TASK DIRECTIONS
Each line in the entries below that holds the string "aimed" must be copied.

SUPPLIED MATERIAL
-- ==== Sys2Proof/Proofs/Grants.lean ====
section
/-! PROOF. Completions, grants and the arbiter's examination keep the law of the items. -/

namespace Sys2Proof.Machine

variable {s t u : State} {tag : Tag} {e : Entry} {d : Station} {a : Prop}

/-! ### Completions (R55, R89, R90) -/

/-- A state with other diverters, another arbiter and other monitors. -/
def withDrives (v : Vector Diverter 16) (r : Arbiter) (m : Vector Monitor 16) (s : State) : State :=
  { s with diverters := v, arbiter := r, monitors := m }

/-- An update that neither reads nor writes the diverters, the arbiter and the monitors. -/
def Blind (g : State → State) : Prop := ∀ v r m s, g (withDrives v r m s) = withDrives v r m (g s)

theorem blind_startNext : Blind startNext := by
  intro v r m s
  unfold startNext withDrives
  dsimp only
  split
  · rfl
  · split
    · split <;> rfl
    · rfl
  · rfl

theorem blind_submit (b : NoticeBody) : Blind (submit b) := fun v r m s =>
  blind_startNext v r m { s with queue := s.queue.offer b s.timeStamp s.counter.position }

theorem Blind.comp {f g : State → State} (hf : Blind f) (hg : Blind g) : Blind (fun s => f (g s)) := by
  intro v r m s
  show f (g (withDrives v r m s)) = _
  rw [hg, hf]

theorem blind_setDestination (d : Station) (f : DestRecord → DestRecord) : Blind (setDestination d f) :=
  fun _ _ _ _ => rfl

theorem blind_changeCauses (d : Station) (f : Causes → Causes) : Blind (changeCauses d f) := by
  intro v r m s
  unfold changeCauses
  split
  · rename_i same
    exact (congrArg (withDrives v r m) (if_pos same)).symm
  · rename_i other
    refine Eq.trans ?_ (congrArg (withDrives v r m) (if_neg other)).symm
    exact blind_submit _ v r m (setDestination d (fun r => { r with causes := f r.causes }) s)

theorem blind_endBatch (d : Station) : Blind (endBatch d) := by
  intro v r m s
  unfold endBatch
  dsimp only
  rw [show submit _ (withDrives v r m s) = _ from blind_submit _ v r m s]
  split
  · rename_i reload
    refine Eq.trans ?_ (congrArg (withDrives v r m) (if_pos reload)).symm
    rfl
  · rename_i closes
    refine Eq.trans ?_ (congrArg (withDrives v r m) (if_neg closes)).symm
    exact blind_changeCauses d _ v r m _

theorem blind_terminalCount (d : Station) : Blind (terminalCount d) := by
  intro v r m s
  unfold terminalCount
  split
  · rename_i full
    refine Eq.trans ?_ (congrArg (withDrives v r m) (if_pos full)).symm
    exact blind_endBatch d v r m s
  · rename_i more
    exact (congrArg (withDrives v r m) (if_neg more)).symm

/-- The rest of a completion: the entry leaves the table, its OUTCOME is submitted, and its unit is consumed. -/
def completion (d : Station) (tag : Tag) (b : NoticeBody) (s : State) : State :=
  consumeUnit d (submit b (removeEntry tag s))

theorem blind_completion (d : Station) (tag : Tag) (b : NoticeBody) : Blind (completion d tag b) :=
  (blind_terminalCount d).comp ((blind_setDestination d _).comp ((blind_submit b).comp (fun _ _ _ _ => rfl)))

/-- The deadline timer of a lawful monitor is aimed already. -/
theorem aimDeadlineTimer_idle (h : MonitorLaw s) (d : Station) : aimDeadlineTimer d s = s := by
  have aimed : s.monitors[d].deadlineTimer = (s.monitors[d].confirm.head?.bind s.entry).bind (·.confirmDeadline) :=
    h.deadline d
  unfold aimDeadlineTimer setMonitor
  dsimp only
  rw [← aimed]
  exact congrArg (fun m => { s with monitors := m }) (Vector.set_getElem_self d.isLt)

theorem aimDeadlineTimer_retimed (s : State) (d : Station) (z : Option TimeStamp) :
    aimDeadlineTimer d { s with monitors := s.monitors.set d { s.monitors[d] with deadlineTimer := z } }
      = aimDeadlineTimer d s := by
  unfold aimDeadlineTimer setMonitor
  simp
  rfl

ANSWER BOX
/-- The deadline timer of a lawful monitor is aimed already. -/
  have aimed : s.monitors[d].deadlineTimer = (s.monitors[d].confirm.head?.bind s.entry).bind (·.confirmDeadline) :=
  rw [← aimed]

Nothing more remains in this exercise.